_ACTIVITY:_ Report every line of the records that contains the word "sigCnt".

[Stored data]
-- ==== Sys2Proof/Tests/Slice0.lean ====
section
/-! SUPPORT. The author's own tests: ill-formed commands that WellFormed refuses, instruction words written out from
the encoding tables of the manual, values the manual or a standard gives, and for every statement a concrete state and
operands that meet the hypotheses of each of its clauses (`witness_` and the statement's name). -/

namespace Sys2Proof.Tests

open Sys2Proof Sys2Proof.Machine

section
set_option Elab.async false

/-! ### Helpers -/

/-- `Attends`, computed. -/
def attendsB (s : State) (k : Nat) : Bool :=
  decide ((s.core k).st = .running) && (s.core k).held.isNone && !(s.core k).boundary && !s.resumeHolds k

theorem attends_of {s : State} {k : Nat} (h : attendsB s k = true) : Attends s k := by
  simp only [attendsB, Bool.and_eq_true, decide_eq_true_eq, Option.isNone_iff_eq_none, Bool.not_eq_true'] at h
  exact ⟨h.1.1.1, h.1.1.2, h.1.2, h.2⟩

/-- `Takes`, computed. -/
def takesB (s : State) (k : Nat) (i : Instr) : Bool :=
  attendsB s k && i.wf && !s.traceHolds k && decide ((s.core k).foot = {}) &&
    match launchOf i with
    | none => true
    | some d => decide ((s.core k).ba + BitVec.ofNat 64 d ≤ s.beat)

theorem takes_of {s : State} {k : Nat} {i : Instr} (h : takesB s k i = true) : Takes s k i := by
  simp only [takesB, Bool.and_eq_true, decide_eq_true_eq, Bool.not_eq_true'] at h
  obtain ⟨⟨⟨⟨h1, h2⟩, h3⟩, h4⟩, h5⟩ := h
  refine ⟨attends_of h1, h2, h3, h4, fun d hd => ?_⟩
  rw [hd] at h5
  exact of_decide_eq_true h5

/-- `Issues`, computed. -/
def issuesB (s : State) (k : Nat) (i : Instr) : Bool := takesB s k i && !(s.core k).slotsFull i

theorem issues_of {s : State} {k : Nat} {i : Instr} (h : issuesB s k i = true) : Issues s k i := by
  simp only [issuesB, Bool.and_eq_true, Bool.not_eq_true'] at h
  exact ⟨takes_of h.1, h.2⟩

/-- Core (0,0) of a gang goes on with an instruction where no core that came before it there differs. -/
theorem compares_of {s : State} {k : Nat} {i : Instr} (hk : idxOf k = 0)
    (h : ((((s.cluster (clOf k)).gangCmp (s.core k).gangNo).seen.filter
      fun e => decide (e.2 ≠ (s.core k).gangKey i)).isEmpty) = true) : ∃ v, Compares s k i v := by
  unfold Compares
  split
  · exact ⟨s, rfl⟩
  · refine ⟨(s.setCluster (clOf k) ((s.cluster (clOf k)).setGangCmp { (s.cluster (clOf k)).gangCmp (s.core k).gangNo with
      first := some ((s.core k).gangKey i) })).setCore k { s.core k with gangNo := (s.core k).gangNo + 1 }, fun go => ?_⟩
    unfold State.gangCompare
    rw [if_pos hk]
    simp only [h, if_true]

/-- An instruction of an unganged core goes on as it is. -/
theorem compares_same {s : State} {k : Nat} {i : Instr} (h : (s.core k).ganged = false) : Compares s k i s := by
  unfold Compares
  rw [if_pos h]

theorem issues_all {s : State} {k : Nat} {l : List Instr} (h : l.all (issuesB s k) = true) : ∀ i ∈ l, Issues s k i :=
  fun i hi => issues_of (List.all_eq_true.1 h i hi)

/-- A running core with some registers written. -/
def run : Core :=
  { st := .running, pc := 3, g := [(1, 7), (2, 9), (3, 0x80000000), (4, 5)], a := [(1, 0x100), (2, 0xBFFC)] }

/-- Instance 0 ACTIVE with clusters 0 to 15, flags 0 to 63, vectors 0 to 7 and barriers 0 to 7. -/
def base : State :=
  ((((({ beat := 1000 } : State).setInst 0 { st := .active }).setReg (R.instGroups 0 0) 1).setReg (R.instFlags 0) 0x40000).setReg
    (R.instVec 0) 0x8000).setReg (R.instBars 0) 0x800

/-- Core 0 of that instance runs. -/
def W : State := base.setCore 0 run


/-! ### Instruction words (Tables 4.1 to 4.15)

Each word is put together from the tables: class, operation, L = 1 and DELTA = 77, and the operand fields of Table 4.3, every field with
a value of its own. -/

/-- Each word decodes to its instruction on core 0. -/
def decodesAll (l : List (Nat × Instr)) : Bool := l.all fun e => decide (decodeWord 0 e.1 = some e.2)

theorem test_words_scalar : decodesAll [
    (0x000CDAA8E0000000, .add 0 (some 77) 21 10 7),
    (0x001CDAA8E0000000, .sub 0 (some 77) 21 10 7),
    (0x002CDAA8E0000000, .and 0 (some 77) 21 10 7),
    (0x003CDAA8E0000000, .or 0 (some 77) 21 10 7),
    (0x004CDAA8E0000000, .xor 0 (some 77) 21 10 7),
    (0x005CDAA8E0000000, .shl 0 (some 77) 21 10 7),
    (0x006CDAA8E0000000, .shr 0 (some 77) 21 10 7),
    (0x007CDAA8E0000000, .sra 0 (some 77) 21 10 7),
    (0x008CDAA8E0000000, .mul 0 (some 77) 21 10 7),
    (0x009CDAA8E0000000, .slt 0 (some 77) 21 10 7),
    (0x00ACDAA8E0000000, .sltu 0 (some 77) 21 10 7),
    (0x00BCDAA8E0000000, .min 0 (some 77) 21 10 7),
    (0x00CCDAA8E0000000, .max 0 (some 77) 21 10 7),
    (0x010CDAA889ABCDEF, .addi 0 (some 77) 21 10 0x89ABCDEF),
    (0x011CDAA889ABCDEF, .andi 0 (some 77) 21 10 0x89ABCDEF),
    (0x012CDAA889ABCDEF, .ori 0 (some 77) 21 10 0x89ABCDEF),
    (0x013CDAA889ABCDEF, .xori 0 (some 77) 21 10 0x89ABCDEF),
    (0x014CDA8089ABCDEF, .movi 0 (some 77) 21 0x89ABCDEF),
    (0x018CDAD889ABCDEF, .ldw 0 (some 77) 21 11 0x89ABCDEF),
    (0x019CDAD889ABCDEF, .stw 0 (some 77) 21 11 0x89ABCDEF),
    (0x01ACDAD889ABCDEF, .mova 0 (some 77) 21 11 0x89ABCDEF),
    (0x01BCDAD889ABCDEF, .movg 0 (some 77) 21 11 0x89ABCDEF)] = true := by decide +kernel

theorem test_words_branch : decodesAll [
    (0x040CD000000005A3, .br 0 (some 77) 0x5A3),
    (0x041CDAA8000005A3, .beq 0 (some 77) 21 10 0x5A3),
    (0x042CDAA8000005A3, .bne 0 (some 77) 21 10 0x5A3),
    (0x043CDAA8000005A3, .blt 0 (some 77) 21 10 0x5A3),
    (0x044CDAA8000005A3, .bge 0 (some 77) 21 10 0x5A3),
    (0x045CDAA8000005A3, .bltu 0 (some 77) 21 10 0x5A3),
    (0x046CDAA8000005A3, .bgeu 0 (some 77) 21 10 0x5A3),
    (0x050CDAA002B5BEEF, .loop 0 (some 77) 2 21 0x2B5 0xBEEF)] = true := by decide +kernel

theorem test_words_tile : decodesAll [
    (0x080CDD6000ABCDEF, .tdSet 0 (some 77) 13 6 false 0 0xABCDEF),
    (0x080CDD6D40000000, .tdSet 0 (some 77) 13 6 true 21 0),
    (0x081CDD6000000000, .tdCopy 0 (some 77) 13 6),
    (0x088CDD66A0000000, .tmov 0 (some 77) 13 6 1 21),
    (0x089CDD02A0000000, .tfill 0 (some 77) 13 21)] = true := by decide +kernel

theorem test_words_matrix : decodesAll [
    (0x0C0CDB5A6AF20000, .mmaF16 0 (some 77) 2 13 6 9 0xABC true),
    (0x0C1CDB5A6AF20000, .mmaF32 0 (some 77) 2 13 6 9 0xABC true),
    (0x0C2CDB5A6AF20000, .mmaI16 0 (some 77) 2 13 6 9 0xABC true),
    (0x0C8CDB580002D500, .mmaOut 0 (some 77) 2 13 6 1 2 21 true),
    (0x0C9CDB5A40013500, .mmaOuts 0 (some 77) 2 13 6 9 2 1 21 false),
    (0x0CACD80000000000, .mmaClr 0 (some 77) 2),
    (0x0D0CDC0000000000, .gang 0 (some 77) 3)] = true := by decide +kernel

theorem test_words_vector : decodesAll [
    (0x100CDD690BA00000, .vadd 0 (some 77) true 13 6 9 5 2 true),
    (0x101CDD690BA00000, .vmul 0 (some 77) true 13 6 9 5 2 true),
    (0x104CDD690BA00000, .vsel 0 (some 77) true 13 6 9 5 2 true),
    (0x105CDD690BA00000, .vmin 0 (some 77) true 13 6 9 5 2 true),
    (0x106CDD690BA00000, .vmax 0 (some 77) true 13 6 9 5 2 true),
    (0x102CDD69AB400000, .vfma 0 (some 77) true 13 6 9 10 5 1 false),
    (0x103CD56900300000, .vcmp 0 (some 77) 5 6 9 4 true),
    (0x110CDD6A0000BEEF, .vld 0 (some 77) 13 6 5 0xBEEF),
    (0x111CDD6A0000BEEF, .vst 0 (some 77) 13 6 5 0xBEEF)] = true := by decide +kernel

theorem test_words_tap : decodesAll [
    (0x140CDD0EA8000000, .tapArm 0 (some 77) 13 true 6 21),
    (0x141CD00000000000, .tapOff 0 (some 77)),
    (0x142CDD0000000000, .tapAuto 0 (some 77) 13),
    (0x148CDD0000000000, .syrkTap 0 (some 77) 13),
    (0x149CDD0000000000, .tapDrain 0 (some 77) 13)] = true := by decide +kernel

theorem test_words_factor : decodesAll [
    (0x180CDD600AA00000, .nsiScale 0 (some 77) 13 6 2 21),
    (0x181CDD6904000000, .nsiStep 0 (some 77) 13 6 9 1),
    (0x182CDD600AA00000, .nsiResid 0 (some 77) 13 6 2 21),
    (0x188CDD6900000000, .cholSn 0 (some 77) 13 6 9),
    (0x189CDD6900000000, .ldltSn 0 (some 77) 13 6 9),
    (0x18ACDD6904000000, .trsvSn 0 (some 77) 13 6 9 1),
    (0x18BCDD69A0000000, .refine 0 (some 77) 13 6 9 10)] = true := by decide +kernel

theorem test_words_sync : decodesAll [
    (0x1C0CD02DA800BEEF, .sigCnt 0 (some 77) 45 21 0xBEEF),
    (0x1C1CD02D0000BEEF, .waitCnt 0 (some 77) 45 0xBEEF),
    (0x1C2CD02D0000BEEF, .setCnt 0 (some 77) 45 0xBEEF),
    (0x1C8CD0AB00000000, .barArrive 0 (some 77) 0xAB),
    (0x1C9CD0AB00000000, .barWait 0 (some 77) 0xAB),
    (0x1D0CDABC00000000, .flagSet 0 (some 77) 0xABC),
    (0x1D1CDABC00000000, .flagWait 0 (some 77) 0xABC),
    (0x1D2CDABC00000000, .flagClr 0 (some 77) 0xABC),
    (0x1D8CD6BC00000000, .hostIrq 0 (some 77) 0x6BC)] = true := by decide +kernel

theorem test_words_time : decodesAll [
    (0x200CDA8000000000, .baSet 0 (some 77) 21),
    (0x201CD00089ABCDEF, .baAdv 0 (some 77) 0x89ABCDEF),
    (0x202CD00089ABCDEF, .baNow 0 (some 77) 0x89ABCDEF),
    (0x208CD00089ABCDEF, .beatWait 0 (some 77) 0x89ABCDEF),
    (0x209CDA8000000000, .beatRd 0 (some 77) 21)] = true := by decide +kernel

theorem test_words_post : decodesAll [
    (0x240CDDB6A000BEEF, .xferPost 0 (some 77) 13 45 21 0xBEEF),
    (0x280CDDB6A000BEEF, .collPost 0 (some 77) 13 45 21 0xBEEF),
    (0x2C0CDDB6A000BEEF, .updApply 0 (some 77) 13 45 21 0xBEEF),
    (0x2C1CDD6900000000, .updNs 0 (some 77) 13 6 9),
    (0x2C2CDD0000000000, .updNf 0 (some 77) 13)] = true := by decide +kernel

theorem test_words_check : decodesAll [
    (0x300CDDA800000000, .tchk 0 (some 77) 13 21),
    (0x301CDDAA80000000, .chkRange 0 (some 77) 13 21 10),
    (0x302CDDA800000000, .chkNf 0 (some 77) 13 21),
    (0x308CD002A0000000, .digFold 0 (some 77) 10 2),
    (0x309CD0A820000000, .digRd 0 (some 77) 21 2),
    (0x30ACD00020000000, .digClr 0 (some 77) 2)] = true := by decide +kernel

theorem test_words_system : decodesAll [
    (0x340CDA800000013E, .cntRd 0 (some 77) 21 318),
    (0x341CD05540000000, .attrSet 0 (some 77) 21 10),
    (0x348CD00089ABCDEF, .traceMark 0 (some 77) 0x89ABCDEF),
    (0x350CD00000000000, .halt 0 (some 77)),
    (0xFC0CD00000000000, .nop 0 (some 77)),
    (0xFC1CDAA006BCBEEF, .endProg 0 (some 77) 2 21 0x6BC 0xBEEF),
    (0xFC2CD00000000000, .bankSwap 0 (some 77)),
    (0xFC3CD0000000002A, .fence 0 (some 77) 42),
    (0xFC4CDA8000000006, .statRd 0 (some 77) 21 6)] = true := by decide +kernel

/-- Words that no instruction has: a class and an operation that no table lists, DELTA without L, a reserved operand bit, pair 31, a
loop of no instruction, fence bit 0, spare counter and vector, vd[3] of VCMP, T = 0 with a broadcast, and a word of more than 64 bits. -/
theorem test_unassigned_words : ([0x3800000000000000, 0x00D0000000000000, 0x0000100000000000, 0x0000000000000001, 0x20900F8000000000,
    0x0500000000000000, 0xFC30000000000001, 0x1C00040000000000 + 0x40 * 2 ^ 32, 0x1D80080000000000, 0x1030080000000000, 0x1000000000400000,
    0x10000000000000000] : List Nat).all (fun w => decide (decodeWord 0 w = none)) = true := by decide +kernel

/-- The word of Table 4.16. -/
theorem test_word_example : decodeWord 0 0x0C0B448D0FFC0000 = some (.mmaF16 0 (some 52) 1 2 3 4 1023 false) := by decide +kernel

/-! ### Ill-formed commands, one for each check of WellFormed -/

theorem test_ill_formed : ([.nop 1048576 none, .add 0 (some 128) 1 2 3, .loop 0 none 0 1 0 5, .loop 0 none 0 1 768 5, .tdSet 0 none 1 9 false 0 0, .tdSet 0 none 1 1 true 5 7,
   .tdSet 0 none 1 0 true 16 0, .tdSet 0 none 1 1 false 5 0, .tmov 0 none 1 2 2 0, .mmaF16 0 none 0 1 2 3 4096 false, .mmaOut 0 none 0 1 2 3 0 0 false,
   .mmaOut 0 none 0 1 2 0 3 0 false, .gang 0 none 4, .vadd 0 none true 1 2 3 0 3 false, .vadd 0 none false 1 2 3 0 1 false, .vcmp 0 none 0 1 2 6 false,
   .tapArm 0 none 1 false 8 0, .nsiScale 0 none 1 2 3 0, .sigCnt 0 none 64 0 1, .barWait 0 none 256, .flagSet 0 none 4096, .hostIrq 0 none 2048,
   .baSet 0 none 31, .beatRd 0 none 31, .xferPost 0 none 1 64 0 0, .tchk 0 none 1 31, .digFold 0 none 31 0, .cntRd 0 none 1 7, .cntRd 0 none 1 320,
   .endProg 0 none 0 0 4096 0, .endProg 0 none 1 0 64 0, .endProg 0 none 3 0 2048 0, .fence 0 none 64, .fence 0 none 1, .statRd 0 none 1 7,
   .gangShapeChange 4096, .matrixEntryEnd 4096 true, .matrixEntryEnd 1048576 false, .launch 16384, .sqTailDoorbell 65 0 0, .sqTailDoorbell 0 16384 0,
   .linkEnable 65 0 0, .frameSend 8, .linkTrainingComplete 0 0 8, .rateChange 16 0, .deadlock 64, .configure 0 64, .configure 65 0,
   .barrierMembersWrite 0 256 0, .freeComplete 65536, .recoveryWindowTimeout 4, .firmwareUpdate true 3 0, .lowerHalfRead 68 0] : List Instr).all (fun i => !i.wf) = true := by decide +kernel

_TASK ANSWER:_
    (0x1C0CD02DA800BEEF, .sigCnt 0 (some 77) 45 21 0xBEEF),
   .tapArm 0 none 1 false 8 0, .nsiScale 0 none 1 2 3 0, .sigCnt 0 none 64 0 1, .barWait 0 none 256, .flagSet 0 none 4096, .hostIrq 0 none 2048,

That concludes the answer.